Even though the first category generated by ≤ is what you get when you forget the matrix structure of the second category — by replacing each infinite collection of arrows in each case with a single arrow between the same points — that second category of injective linear operators is substantially different from the simple one described by ≤.

This is just scratching the surface of one fingernail of category theory; but hopefully it convinces you that categories and reflexive, transitive binary relations are not trivially equivalent.

Solution 2:

A directed multigraph can be thought of as a one-dimensional simplicial complex: the vertices are points, and the edges are 1-simplices.

Given a category, we can form its nerve, and the 1-skeleton will essentially be a multi-graph.

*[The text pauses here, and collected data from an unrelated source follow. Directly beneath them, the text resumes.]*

-- ==== Sys2Proof/Laws/Naming.lean ====
section
/-! SUPPORT. Namings: a naming word that passes its checks, and what the named play carries. -/

namespace Sys2Proof.Machine

theorem seg_ne_pc (e i k : Nat) (he : e < 576) (hi : i < segCountN (tableOf e)) (hk : k < 16) : R.eng_pc e ≠ segBase (tableOf e) + 16 * i + k := by
  simp only [R.eng_pc, segCountN, tableOf, segBase, engBase, roomBase, quadBase] at *
  by_cases h : e < 512
  · have : e / 16 < 32 := by omega
    simp only [h, if_true, this] at *; omega
  · have : ¬ 32 + (e - 512) / 4 < 32 := by omega
    simp only [h, if_false, this] at *; omega
theorem descOf_wordAt (s : State) (e i : Nat) (he : e < 576) (hi : i < segCountN (tableOf e)) :
    descOf (wordAt s e) (tableOf e) i = descOf s (tableOf e) i := by
  have h : ∀ k lo w, k < 16 → (wordAt s e).f ⟨segBase (tableOf e) + 16 * i + k, lo, w⟩ = s.f ⟨segBase (tableOf e) + 16 * i + k, lo, w⟩ :=
    fun k lo w hk => wordAt_f s e _ (seg_ne_pc e i k he hi hk)
  have h0 : ∀ lo w, (wordAt s e).f ⟨segBase (tableOf e) + 16 * i, lo, w⟩ = s.f ⟨segBase (tableOf e) + 16 * i, lo, w⟩ :=
    fun lo w => h 0 lo w (by decide)
  simp only [descOf, State.on, F.seg_base_base, F.seg_len_length, F.seg_ctl_format, F.seg_ctl_valid, F.seg_ctl_suite_log2,
    F.seg_ctl_resident, F.seg_ctl_streaming, F.seg_ctl_filler, F.seg_aux_cmp_en, F.seg_aux_cmp_seg, F.seg_aux_slice_cnt, F.seg_aux_slice_first,
    F.seg_ctl_pin_state, R.seg_base, R.seg_len, R.seg_ctl, R.seg_aux, h0, h 4 _ _ (by decide), h 8 _ _ (by decide), h 0xc _ _ (by decide)]

theorem withMask_keeps (s : State) (e : Nat) (p : Play) : ∃ m a, withMask s e p = { p with jmask := m, jmaskAt := a } := by
  unfold withMask; split
  · exact ⟨p.jmask, p.jmaskAt, rfl⟩
  · exact ⟨_, _, rfl⟩
/-- Prefetching leaves the other engines. -/
theorem topUp_other (s : State) (e j : Nat) (h : j ≠ e) : (topUp s e).engine j = s.engine j := by
  obtain ⟨w, u, c, hw, h1, hu⟩ := topUp_queues s e
  have hwe : w.engine j = s.engine j := by rcases hw with rfl | ⟨f, -, rfl⟩ <;> rfl
  rw [h1]
  rcases hu with rfl | ⟨q, cq, rfl⟩
  · rfl
  · exact (State.modE_engine w e j (fun x => { x with queue := q x, cmpQueue := cq x })).trans ((if_neg (Ne.symm h)).trans hwe)

/-! ### Writes of the naming's core cycle -/

theorem foldl_eng {α : Type} {g : State → α → State} (hg : ∀ u x, (g u x).eng = u.eng) (l : List α) (s : State) : (l.foldl g s).eng = s.eng := by
  induction l generalizing s with
  | nil => rfl
  | cons x xs ih => exact (ih (g s x)).trans (hg s x)
theorem beforeWrites_engine (s : State) (c j : Nat) : (beforeWrites s c).engine j = s.engine j := by
  have : (beforeWrites s c).eng = s.eng := by unfold beforeWrites; exact foldl_eng (g := fun (u : State) (x : Nat × Nat × Word) => u.setReg x.2.1 x.2.2) (fun _ _ => rfl) _ s
  simp only [State.engine, this]

theorem fault_eng (v : State) (e n k : Nat) (h : n < 256) : (fault v n e .contained k).eng = v.eng :=
  (fault_outside (Outside.refl plainReg_free v) n e .contained k h (by decide)).plain.eng
/-- Taking a write back changes no engine. -/
theorem dropOne_eng (e a b l : Nat) (s : State) (x : Nat) (w : Word) : (dropOne e a b l s x w).eng = s.eng := by
  unfold dropOne; split
  · rw [fault_eng _ _ _ _ (by decide)]; simp
  · split
    · rw [fault_eng _ _ _ _ (by decide)]; simp
    · rfl
theorem dropRaced_eng (s : State) (e c a b l : Nat) : (dropRaced s e c a b l).eng = s.eng := by
  unfold dropRaced; split
  · rfl
  · exact foldl_eng (g := fun (u : State) (x : Nat × Nat × Word) => dropOne e a b l u x.2.1 x.2.2) (fun u x => dropOne_eng e a b l u x.2.1 x.2.2) _ s
theorem fault_imemErr (v : State) (e n k : Nat) (h : n < 256) : (fault v n e .contained k).imemErr = v.imemErr :=
  (fault_outside (Outside.refl plainReg_free v) n e .contained k h (by decide)).plain.imemErr
/-- Taking writes back changes no check bits. -/
theorem dropOne_imemErr (e a b l : Nat) (s : State) (x : Nat) (w : Word) : (dropOne e a b l s x w).imemErr = s.imemErr := by
  unfold dropOne; split
  · rw [fault_imemErr _ _ _ _ (by decide)]; simp
  · split
    · rw [fault_imemErr _ _ _ _ (by decide)]; simp
    · rfl
theorem foldl_imemErr {α : Type} {g : State → α → State} (hg : ∀ u x, (g u x).imemErr = u.imemErr) (l : List α) (s : State) :
    (l.foldl g s).imemErr = s.imemErr := by
  induction l generalizing s with
  | nil => rfl
  | cons x xs ih => exact (ih (g s x)).trans (hg s x)
theorem dropRaced_imemErr (s : State) (e c a b l : Nat) : (dropRaced s e c a b l).imemErr = s.imemErr := by
  unfold dropRaced; split
  · rfl
  · exact foldl_imemErr (g := fun (u : State) (x : Nat × Nat × Word) => dropOne e a b l u x.2.1 x.2.2) (fun u x => dropOne_imemErr e a b l u x.2.1 x.2.2) _ s
theorem topUp_imemErr (s : State) (e : Nat) : (topUp s e).imemErr = s.imemErr := by
  obtain ⟨w, u, c, hw, h, hu⟩ := topUp_queues s e
  have hwe : w.imemErr = s.imemErr := by rcases hw with rfl | ⟨f, -, rfl⟩ <;> rfl
  rw [h]
  rcases hu with rfl | ⟨q, cq, rfl⟩
  · rfl
  · exact hwe
/-- Words whose check bits hold are read without effect (R57). -/
theorem readWords_clean (e : Nat) (l : List Nat) (s : State) (h : ∀ a, tget (fun _ => 0) s.imemErr (4096 * e + a) = 0) : readWords e l s = s := by
  induction l with
  | nil => rfl
  | cons a l ih => simp only [readWords, fetchWord, h a]; exact ih
theorem dropRaced_none {s : State} {c : Nat} (h : ∀ y ∈ s.hall.old, y.1 ≠ c) (e a b l : Nat) : dropRaced s e c a b l = s := by
  have : s.hall.old.filter (fun x => x.1 == c) = [] := by
    rw [List.filter_eq_nil_iff]; intro x hx; simpa using h x hx
  rw [dropRaced, this, List.foldl_nil, ite_self]

theorem chainLimit_wordAt (s : State) (e : Nat) (b : Bool) : chainLimit (wordAt s e) e b = chainLimit s e b := by
  simp [chainLimit, begun]

theorem nameDone_named (s : State) (e : Nat) (kind : PlayKind) (seg reps grans first : Nat) (h : NameOk s e seg) :
    Named s e kind seg reps grans first
      (nameDone (wordAt s e) e (mkPlay (beforeWrites (wordAt s e) (coreNow s)) e kind (s.engine e).nextPc seg reps grans first)) := by
  obtain ⟨-, -, hl, hw⟩ := h
  have hlate : (!arming (wordAt s e) e && decide ((begun s e).chainD + chainLimit (wordAt s e) e (inSuite (wordAt s e) e) < (begun s e).chainCyc)) = false := by
    have : (begun s e).chainCyc = coreNow s := rfl
    simp only [inSuite, wordAt_engine, chainLimit_wordAt, wordAt_arming, this]
    rcases hl with hl | hl
    · simp [hl]
    · rw [Bool.and_eq_false_iff]; right; simpa using hl
  simp only [nameDone, wordAt_engine, hlate, State.when, Bool.false_eq_true, if_false]
  obtain ⟨m, a, hm⟩ := withMask_keeps (wordAt s e) e
    { mkPlay (beforeWrites (wordAt s e) (coreNow s)) e kind (s.engine e).nextPc seg reps grans first with late := false }
  simp only [hm]
  generalize hu : (wordAt s e).modE e _ = u
  generalize hv : List.foldl _ u (membersOf u e) = v
  have hve : v.eng = u.eng := by rw [← hv]; exact foldl_eng (fun _ _ => dropRaced_eng _ _ _ _ _ _) _ u
  have hclean : readWords e (jumpOf (wordAt s e) e
      (mkPlay (beforeWrites (wordAt s e) (coreNow s)) e kind (s.engine e).nextPc seg reps grans first)).2.reverse (topUp v e) = topUp v e := by
    rcases hw with hw | hw
    · have : (jumpOf (wordAt s e) e (mkPlay (beforeWrites (wordAt s e) (coreNow s)) e kind (s.engine e).nextPc seg reps grans first)).2 = [] := by
        simp only [jumpOf, wordAt_engine, hw, if_true]
      rw [this]; rfl
    · refine readWords_clean e _ _ fun a => ?_
      have : v.imemErr = s.imemErr := by
        rw [← hv, foldl_imemErr (fun _ _ => dropRaced_imemErr _ _ _ _ _ _), ← hu]; rfl
      rw [topUp_imemErr, this]; exact hw a
  rw [hclean]
  obtain ⟨q, cq, hq⟩ := topUp_engine v e
  have hq' : v.engine e = u.engine e := by simp only [State.engine, hve]
  rw [hq', ← hu, State.modE_engine_self (wordAt s e) e, wordAt_engine] at hq
  refine ⟨⟨_, by rw [hq], ?_⟩, by rw [hq], by rw [hq]; rfl, by rw [hq], ?_, by rw [hq], by rw [hq], by rw [hq], by rw [hq], ?_, ?_⟩
  · simp only [mkPlay, namedDesc, beforeWrites_engine, wordAt_engine]
    exact ⟨trivial, rfl, trivial, trivial, trivial, trivial, trivial, trivial, trivial, trivial, trivial, trivial, trivial, rfl, trivial, trivial⟩
  · rw [hq]
    simp only [inSuite, wordAt_engine, beq_iff_eq]
    rfl
  · intro j hj
    rw [topUp_other _ _ _ hj]
    have : v.engine j = u.engine j := by simp only [State.engine, hve]
    rw [this, ← hu, State.modE_engine, if_neg (Ne.symm hj), wordAt_ne s e j hj]
  · intro ho b hb
    have : v = u := by
      rw [← hv]
      have : ∀ (l : List Nat) (w : State), w.hall.old = s.hall.old →
          l.foldl (fun u m => dropRaced u m (coreNow s) (willUse (u.engine m) (begun s e).pend m).1 (willUse (u.engine m) (begun s e).pend m).2.1
            (willUse (u.engine m) (begun s e).pend m).2.2.2) w = w := by
        intro l
        induction l with
        | nil => intro w _; rfl
        | cons a l ih => intro w hw; rw [List.foldl_cons, dropRaced_none (by rw [hw]; exact ho)]; exact ih w hw
      have h1 := this (membersOf u e) u (by rw [← hu]; rfl)
      simpa [mkPlay, beforeWrites_engine, begun] using h1
    rw [topUp_reg, this, ← hu]
    simp [wordAt_reg s e b hb]
theorem tryName_ok (s : State) (e : Nat) (kind : PlayKind) (seg reps grans first : Nat) (h : NameOk s e seg) :
    tryName (wordAt s e) e kind (s.engine e).nextPc seg reps grans first =
      .ok (mkPlay (beforeWrites (wordAt s e) (coreNow s)) e kind (s.engine e).nextPc seg reps grans first) := by
  obtain ⟨hd, hp, -⟩ := h
  change descCheck (beforeWrites (wordAt s e) (coreNow s)) e seg ((begun s e).suite % 2 == 1) ((begun s e).suite / 2 ^ 12 % 128) = true at hd
  have hc : (begun s e).chainCyc = coreNow s := rfl
  simp only [tryName, inSuite, posOf, wordAt_engine, hc, beforeWrites_engine, hd, Bool.not_true, Bool.false_eq_true, if_false]
  by_cases he : e < 512
  · have := hp he
    rw [if_pos he]; simp only [this]
  · rw [if_neg he]
theorem runWord_named {s : State} {e : Nat} {op : ProgOp} {kind : PlayKind} {seg reps grans first : Nat} (h : ChainReady s e) (he : e < 576)
    (hd : opDefined (s.engine e).level (decide (512 ≤ e)) op = true) (hn : NameOk s e seg)
    (hx : (execOp (wordAt s e) e (s.engine e).nextPc op).1 = (execName (wordAt s e) e (s.engine e).nextPc kind seg reps grans first).1) :
    Named s e kind seg reps grans first (runWord s e op) := by
  have hx2 : (execOp (wordAt s e) e (s.engine e).nextPc op).1 =
      nameDone (wordAt s e) e (mkPlay (beforeWrites (wordAt s e) (coreNow s)) e kind (s.engine e).nextPc seg reps grans first) := by
    rw [hx, execName, tryName_ok _ _ _ _ _ _ _ hn]
  have hN := nameDone_named s e kind seg reps grans first hn
  rw [runWord_ready h he hd (by rw [hx2, hN.2.2.2.1]; decide), hx2]
  exact hN
theorem seg_range {s : State} {e seg : Nat} (hn : NameOk s e seg) : (!decide (512 ≤ e) || decide (seg < 8192)) = true := by
  have hd := hn.1
  simp only [descCheck, Bool.and_eq_true, decide_eq_true_eq] at hd
  have h := hd.1.1.1.1.1.1
  by_cases he : 512 ≤ e
  · have h1 : tableOf e = 32 + (e - 512) / 4 := by simp only [tableOf]; rw [if_neg (by omega)]
    have h2 : segCountN (tableOf e) = 8192 := by rw [h1, segCountN, if_neg (by omega)]
    simp [h2] at h; simp [h]
  · simp [he]

end Sys2Proof.Machine
end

The observation of the OP is that these two constructions are roughly inverse to each other.

The relationship between simplicial sets and categories is an important one, and is at the basis of the theory of higher categories and its relationship to homotopy theory. Thus the OP's observation and question shouldn't be dismissed.

On the other hand, I'm not sure that I agree with the sentiment of the OP's final non-parenthetical sentence: "I don't see how it justifies treating the two as separate branches rather than syntactic shims on identical concepts." Certainly (multi-)graph theorists and (higher-)category/homotopy theorists both make itensive studies of 1-dimensional simplicial sets, but the questions they ask and the constructions they are concerned with are typically extremely different. If they do find common ground, that's great, but they needn't be obliged to seek it.

Most working mathematicians using categories are, furthermore, not thinking in a homotopical/simplicial way at all about the structures involved, but are just taking advantage of the very useful language and range of concepts that category theory provides. These are concepts that (as far as I know) are not used at all by those studying multi-graphs and related structures, and so I don't see any reason that people should be obliged or even encouraged to translate (what to them are) familiar category-theoretic notions into a different terminological framework of relations/multi-graphs.

[Added: Ryan Budney's comment above makes essentially the same point in a pithier fashion.]

Solution 3:

This is an example of that the axioms of a theory doesn't say much of the intentions with the theory. The purpose of relation has never been to study universal properties, for example.